▸ Dataset entries:

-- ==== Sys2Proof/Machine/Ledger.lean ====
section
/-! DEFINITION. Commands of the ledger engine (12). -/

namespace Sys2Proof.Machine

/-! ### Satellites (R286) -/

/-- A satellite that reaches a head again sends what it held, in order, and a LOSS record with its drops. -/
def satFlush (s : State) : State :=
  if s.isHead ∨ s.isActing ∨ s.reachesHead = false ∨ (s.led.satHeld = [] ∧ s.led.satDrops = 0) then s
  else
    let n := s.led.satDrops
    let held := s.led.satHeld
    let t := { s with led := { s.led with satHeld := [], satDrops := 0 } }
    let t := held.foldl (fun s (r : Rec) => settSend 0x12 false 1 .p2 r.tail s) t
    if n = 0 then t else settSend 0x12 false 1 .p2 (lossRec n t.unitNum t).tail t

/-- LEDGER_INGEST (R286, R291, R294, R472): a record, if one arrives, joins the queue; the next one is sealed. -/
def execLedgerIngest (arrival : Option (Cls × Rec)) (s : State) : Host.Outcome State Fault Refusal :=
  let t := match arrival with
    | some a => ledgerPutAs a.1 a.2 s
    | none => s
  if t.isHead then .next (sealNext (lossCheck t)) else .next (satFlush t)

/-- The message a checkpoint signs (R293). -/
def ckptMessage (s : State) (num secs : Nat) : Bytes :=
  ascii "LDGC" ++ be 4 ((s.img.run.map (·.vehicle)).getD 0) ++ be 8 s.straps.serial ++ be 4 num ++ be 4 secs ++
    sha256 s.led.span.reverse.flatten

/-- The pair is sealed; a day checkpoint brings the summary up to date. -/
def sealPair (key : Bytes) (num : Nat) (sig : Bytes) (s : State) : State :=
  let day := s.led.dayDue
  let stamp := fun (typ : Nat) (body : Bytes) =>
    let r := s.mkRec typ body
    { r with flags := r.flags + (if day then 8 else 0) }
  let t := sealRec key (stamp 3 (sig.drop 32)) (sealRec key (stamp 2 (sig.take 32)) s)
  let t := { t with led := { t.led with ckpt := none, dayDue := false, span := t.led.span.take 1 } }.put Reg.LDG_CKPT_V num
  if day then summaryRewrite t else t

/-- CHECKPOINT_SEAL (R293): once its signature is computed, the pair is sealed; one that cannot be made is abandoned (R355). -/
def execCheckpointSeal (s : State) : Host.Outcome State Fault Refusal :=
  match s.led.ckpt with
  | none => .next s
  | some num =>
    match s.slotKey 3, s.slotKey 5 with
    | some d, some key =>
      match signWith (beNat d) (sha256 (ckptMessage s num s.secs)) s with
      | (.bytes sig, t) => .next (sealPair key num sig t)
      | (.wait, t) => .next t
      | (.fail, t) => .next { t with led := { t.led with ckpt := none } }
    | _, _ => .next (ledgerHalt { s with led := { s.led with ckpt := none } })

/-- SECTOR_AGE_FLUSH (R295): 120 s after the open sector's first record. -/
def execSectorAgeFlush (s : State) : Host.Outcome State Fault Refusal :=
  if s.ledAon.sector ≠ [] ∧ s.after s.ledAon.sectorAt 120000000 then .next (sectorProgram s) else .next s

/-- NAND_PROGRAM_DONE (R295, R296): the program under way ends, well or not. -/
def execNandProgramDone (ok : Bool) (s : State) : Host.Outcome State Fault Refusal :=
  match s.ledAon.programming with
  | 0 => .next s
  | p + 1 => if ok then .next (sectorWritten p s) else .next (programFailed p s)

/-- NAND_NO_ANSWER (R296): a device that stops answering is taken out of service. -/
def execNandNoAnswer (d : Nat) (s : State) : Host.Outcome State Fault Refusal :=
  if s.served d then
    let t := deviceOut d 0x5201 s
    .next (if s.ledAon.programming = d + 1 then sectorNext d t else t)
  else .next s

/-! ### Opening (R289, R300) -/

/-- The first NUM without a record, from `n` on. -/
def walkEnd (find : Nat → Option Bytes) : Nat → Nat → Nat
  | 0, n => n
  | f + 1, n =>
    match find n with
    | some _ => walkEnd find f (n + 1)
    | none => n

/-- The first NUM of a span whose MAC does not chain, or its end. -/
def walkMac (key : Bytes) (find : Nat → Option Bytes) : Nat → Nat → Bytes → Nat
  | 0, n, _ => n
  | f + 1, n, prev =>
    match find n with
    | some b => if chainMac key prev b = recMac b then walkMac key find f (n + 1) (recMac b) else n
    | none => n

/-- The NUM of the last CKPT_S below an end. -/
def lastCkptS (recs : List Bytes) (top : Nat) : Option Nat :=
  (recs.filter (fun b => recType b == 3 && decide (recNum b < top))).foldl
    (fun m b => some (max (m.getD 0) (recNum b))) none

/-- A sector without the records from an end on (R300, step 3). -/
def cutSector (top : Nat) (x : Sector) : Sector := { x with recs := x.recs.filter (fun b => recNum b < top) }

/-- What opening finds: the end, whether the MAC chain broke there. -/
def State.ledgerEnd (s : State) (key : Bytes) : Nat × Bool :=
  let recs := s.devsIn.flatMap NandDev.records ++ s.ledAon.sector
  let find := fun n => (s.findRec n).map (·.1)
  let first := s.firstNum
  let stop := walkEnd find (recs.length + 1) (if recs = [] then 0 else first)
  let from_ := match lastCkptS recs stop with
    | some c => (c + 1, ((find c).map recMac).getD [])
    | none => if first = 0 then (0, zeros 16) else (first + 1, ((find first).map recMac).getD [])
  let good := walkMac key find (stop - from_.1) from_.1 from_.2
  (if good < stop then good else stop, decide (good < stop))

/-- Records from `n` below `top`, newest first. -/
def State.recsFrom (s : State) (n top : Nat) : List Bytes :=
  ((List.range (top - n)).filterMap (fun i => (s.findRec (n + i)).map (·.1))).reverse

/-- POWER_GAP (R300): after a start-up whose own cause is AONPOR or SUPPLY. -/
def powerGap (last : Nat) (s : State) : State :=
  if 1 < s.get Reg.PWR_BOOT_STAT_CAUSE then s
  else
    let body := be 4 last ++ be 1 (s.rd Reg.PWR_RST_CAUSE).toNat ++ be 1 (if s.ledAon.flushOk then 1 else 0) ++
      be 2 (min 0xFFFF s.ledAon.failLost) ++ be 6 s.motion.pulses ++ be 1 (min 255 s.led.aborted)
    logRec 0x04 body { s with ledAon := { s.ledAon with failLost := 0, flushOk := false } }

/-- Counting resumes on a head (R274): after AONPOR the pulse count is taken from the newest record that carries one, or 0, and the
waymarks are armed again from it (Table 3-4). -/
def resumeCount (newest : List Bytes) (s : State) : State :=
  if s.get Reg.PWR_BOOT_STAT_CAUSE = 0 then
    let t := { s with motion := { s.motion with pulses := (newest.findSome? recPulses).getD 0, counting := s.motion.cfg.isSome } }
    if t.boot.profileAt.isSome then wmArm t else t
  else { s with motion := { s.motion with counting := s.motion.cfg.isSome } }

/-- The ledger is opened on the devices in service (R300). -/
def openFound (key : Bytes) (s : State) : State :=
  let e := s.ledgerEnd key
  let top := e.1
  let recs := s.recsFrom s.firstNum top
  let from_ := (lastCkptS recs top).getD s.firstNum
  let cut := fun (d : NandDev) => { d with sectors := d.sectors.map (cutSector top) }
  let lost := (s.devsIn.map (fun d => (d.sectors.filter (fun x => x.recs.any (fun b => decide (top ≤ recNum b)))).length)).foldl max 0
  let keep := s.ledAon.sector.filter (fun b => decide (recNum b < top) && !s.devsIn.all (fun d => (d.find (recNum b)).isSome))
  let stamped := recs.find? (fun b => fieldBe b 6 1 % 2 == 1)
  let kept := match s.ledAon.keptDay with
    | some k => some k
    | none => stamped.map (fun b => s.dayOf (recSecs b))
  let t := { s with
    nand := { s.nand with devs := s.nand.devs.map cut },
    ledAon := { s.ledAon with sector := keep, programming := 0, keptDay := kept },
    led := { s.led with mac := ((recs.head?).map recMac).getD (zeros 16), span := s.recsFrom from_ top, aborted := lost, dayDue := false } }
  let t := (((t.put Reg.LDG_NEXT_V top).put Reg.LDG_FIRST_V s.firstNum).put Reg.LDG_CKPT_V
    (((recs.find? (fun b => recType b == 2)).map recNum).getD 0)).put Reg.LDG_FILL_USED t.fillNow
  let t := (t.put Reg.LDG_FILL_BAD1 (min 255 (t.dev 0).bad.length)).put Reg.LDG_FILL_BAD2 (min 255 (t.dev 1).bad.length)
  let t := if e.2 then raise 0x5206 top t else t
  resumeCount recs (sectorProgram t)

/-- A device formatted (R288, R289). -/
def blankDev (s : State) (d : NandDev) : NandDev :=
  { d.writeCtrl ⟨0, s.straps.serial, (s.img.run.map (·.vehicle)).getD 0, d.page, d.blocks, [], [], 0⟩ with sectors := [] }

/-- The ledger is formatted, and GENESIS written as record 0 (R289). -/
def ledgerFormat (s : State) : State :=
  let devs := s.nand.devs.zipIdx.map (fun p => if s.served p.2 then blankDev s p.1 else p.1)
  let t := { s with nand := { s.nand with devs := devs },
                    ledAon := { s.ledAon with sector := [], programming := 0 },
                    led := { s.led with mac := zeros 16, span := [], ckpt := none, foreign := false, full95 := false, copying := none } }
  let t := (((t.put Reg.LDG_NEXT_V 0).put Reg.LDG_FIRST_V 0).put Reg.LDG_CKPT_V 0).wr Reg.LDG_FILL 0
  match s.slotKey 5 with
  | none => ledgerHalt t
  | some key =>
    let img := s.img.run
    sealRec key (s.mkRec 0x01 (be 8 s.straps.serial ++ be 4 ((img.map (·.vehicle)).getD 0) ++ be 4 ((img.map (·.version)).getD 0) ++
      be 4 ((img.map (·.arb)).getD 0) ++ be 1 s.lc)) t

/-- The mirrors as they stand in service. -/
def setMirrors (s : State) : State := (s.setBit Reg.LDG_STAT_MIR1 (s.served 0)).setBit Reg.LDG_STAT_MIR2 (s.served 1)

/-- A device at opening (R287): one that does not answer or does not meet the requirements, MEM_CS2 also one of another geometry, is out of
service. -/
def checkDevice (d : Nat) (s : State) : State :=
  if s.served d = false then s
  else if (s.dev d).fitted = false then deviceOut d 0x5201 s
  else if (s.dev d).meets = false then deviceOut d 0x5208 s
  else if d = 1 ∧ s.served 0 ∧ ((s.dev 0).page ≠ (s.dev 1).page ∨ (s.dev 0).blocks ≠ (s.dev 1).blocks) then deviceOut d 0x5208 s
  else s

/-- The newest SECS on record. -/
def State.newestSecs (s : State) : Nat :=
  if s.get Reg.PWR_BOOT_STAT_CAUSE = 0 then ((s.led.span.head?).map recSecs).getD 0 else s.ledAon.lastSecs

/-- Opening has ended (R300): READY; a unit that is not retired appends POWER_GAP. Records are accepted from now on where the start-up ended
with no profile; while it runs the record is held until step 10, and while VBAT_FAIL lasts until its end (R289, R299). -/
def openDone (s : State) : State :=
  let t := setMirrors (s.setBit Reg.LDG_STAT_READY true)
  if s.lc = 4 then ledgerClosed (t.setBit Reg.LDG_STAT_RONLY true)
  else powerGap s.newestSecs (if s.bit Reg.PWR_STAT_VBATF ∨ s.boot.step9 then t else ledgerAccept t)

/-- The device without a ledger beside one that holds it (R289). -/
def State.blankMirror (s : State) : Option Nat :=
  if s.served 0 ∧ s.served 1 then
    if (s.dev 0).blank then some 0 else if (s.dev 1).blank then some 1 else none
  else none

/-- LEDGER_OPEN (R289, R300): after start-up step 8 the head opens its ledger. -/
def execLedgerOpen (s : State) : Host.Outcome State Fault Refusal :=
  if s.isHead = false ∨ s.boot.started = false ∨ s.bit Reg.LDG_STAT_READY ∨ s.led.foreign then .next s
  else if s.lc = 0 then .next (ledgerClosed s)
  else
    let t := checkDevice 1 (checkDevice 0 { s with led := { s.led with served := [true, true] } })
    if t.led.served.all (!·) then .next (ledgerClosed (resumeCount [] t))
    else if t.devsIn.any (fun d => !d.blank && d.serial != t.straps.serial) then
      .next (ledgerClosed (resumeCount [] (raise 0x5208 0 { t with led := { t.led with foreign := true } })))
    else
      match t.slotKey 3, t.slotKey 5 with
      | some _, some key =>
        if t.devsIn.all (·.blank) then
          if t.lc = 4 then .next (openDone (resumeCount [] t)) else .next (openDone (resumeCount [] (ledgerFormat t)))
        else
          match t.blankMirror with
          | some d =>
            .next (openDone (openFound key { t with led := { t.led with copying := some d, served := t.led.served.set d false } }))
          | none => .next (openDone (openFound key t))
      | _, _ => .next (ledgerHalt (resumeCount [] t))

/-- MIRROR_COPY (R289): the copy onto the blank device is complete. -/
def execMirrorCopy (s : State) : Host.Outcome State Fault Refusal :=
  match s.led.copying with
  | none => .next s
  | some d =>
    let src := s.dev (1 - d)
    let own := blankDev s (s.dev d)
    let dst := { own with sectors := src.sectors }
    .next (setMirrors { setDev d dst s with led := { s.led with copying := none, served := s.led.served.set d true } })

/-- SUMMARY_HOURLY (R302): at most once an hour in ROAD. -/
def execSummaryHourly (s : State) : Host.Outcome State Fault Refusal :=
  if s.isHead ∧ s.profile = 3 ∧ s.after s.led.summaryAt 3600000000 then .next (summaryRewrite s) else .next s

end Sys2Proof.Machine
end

▸ Exercise description:
Look for the string "setBit" in the entries above. Copy every line that has it.

▸ Result of the exercise:
def setMirrors (s : State) : State := (s.setBit Reg.LDG_STAT_MIR1 (s.served 0)).setBit Reg.LDG_STAT_MIR2 (s.served 1)
  let t := setMirrors (s.setBit Reg.LDG_STAT_READY true)
  if s.lc = 4 then ledgerClosed (t.setBit Reg.LDG_STAT_RONLY true)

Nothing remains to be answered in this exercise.